C.P. Cassidy, New York City, for defendant-respondent.

Before KUPFERMAN, J.P., and SANDLER, CARRO, MILONAS and SMITH, JJ.

MEMORANDUM DECISION.

Order of the Supreme Court, New York County (Howard Bell, J.), entered June 24, 1986, which denied the People's application to have defendant-respondent adjudicated a second violent felony offender and which sentenced defendant-respondent, after a jury finding of guilt of robbery in the second degree, as a first felony offender to a term of imprisonment of from two to six years, is unanimously reversed, on the law, defendant-respondent's sentence vacated and the matter remitted to the Supreme Court, New York County, to have defendant-respondent resentenced as a second violent felony offender.

On May 27, 1986, defendant was found guilty, following a jury trial, of robbery in the second degree. Prior to sentence being imposed, the People filed a predicate violent felony statement, alleging that on November 10, 1981, defendant had been convicted, after a plea of guilty, of robbery in the second degree, a violent felony. Defendant moved to controvert the predicate felony statement, challenging the constitutionality of the plea of guilty on the ground that it was improperly accepted without defendant's admission of such facts as would constitute the crime of robbery in the second degree. We agree with the People's position that the sentencing court erred in denying the application for second violent felony status and in determining that defendant had satisfied his burden of proving that he did not knowingly and intelligently enter a plea to robbery in the second degree.

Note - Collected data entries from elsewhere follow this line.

-- ==== Sys2Proof/Tests/Slice0.lean ====
section
/-! SUPPORT. Our own tests: ill-formed terms, words written out from the spec's encodings, single steps from the
vectors of 95_test_vectors.md (each test names its vector), and a witness for every statement with hypotheses. -/

namespace Sys2Proof.Tests

open Sys2Proof Sys2Proof.Machine

/-! Helpers -/

/-- A chain IC holding zeros. -/
def zeroIC : ChainIC :=
  { sr := 0, dc0 := 0, dc1 := 0, dc2 := 0, pwm0 := 0, pwm1 := 0, pwm2 := 0, clockMode := 0, refused := none }

/-- An array holding the listed values from index 0. -/
def cells (w : Nat) (vs : List Nat) : Mem w := vs.zipIdx.map fun p => (p.2, BitVec.ofNat w p.1)

/-- A block configured for `n` ICs, on a chain of `n` zeroed ICs, with the arrays as listed. -/
def block (n : Nat) (dc pwm : List Nat) : State :=
  { State.reset with
    configured := true
    cfg := { chainLength := BitVec.ofNat 8 n, clk := 13, en := 10, lat := 9, dat := 11 }
    chain := List.replicate n zeroIC
    dcmem := cells 8 dc
    pwmmem := cells 16 pwm }

/-- The same with other array lengths. -/
def short (n : Nat) (dcLen pwmLen : Fin 65536) : State :=
  { block n [] [] with params := { State.reset.params with dcSize := dcLen, pwmSize := pwmLen } }

/-- A block straight from reset whose chain is known and whose enable line is active low or high. -/
def fresh (active : Level) : State :=
  { State.reset with chain := [zeroIC], params := { State.reset.params with enableActive := active } }

/-- A look at the next state, if there is one. -/
def look {α : Type} (f : State → α) : Host.Outcome State Fault Refusal → Option α
  | .next t => some (f t)
  | .fault _ => none
  | .refused _ => none

/-- The fault, if there is one. -/
def faultOf : Host.Outcome State Fault Refusal → Option Fault
  | .next _ => none
  | .fault f => some f
  | .refused _ => none

/-- The refusal, if there is one. -/
def refusalOf : Host.Outcome State Fault Refusal → Option Refusal
  | .next _ => none
  | .fault _ => none
  | .refused r => some r

/-- One step of `s` on the command word `w`. -/
def run (s : State) (w : Nat) : Host.Outcome State Fault Refusal := step (s.withFetchWord 64 w)

/-- The first `k` elements of DCMEM, as numbers. -/
def dcs (k : Nat) (t : State) : List Nat := (List.range k).map fun i => (t.dcElem i).toNat

/-- The first `k` elements of PWMMEM, as numbers. -/
def pwms (k : Nat) (t : State) : List Nat := (List.range k).map fun i => (t.pwmElem i).toNat

/-- Byte events. -/
def bytes (bs : List Byte) : List Event := bs.map .shiftOutByte

/-- The latch pulse at the default level. -/
def pulse : List Event := [.writeLine .lat true, .waitMicroseconds 2, .writeLine .lat false, .waitMicroseconds 2]

/-- Nine nines: the start state of the vectors of 2.4. -/
def nines : List Nat := [9, 9, 9, 9, 9, 9, 9, 9, 9]

/-! Well-formedness (R22) -/

theorem test_distinct_ids_accepted : (Instr.configure 3 13 10 9 11).wellFormed = true := by decide
theorem test_clk_en_refused : (Instr.configure 3 5 5 9 11).wellFormed = false := by decide
theorem test_clk_lat_refused : (Instr.configure 3 5 10 5 11).wellFormed = false := by decide
theorem test_clk_dat_refused : (Instr.configure 3 5 10 9 5).wellFormed = false := by decide
theorem test_en_lat_refused : (Instr.configure 3 13 5 5 11).wellFormed = false := by decide
theorem test_en_dat_refused : (Instr.configure 3 13 5 9 5).wellFormed = false := by decide
theorem test_lat_dat_refused : (Instr.configure 3 13 10 5 5).wellFormed = false := by decide

/-! Decoding (R88, R89, R90; vectors DE1 to DE8, EN6, EN7, SD6; R81, R82) -/

theorem test_decode_nop : decode (.command
    0b0000_000000000000000000000000000000000000000000000000000000000000#64) = .instr .nop := by decide
theorem test_decode_nop_reserved_bits : decode (.command 0x0123456789ABCDEF#64) = .instr .nop := by decide
theorem test_decode_reserved : decode (.command 0x9000000000000000#64) = .reserved 9 := by decide
theorem test_decode_all_ones : decode (.command 0xFFFFFFFFFFFFFFFF#64) = .reserved 15 := by decide
theorem test_decode_configure : decode (.command
    0b0001_00000000000000000000_00000011_00001101_00001010_00001001_00001011#64) =
    .instr (.configure 3 13 10 9 11) := by decide
theorem test_decode_configure_reserved_bits : decode (.command 0x1FFFFF030D0A090B#64) =
    .instr (.configure 3 13 10 9 11) := by decide
theorem test_decode_dc_ic : decode (.command
    0b0010_0000_00000010_0000000011111111_0000000010000001_0000000010000000#64) =
    .instr (.setDotCorrectionForIC 2 128 129 255) := by decide
theorem test_decode_dc_all : decode (.command
    0b0011_000000000000_0000000000000011_0000000000000010_0000000000000001#64) =
    .instr (.setDotCorrectionForAllICs 1 2 3) := by decide
theorem test_decode_dc_all_reserved_bits : decode (.command 0x3F00000300020001#64) =
    .instr (.setDotCorrectionForAllICs 1 2 3) := by decide
theorem test_decode_pwm_ic : decode (.command
    0b0100_0000_00000010_0000011111111111_0000010000000001_0000010000000000#64) =
    .instr (.setIntensityForIC 2 1024 1025 2047) := by decide
theorem test_decode_pwm_ic_reserved_bits : decode (.command 0x4F02000300020001#64) =
    .instr (.setIntensityForIC 2 1 2 3) := by decide
theorem test_decode_pwm_all : decode (.command 0x500004010400FFFF#64) =
    .instr (.setIntensityForAllICs 0xFFFF 0x0400 0x0401) := by decide
theorem test_decode_send_dc : decode (.command 0x6FFFFFFFFFFFFFFF#64) = .instr .sendDotCorrection := by decide
theorem test_decode_send_pwm : decode (.command 0x7000000000000000#64) = .instr .sendIntensity := by decide
theorem test_decode_enable : decode (.command 0x8FFFFFFFFFFFFFFF#64) = .instr (.setEnabled true) := by decide
theorem test_decode_disable : decode (.command 0x8000000000000002#64) = .instr (.setEnabled false) := by decide
theorem test_decode_wire_dc : decode (.packet 0b01_000_0000011_000_0000010_0_00_0000001#32) =
    .instr (.wireDC 1 2 3) := by decide
theorem test_decode_wire_pwm : decode (.packet 0b00_0000000011_0000000010_0000000001#32) =
    .instr (.wirePWM 1 2 3) := by decide
theorem test_decode_stray_address : decode (.packet 0x80000000#32) = .stray 0x80000000 := by decide
theorem test_decode_stray_clock_mode : decode (.packet 0x40000080#32) = .stray 0x40000080 := by decide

When the People move to have a defendant adjudicated a second violent felony offender, they have the burden of establishing beyond a reasonable doubt and by competent evidence that defendant has been convicted of a predicate violent felony, as that term is defined in P.L. § 70.04, subd. (1), par. (b). [CPL § 400.15, subd. (7), par. (a) ]. Once the conviction is established, it is then the defendant's burden to allege and prove facts to support the claim that the conviction was unconstitutionally obtained. [CPL § 400.15, subd. (7), par. (b); People v. Harris, 61 N.Y.2d 9, 15, 471 N.Y.S.2d 61, 459 N.E.2d 170]. Under the particular facts of this case, where defendant's claim of unconstitutionality rests solely on the failure of the court which accepted the plea to inquire as to the element of force in setting forth the underlying facts to the robbery, we hold that the defendant failed to meet his burden of proving that the plea was thereby rendered unconstitutional.

In so holding, however, we hasten to reaffirm certain general principles concerning pleas of guilty. A plea of guilty satisfies due process constitutional requirements when it is entered voluntarily and intelligently, and such must be affirmatively disclosed in the record. Brady v. United States, 397 U.S. 742, 747 n. 4, 90 S.Ct. 1463, 1468 n. 4, 25 L.Ed.2d 747; Boykin v. Alabama, 395 U.S. 238, 242, 89 S.Ct. 1709, 1711-12, 23 L.Ed.2d 274. A plea will be held to be constitutionally flawed, either because defendant does not understand the nature of the constitutional protections he is waiving, or, as is the claim here, "because he has such an incomplete understanding of the charge that his plea cannot stand as an intelligent admission of guilt." Henderson v. Morgan, 426 U.S. 637, 645 n. 13, 96 S.Ct. 2253, 2257 n. 13, 49 L.Ed.2d 108; see also Marshall v. Lonberger, 459 U.S. 422, 436, 103 S.Ct. 843, 851-52, 74 L.Ed.2d 646; Smith v. O'Grady, 312 U.S. 329, 334, 61 S.Ct. 572, 574, 85 L.Ed. 859.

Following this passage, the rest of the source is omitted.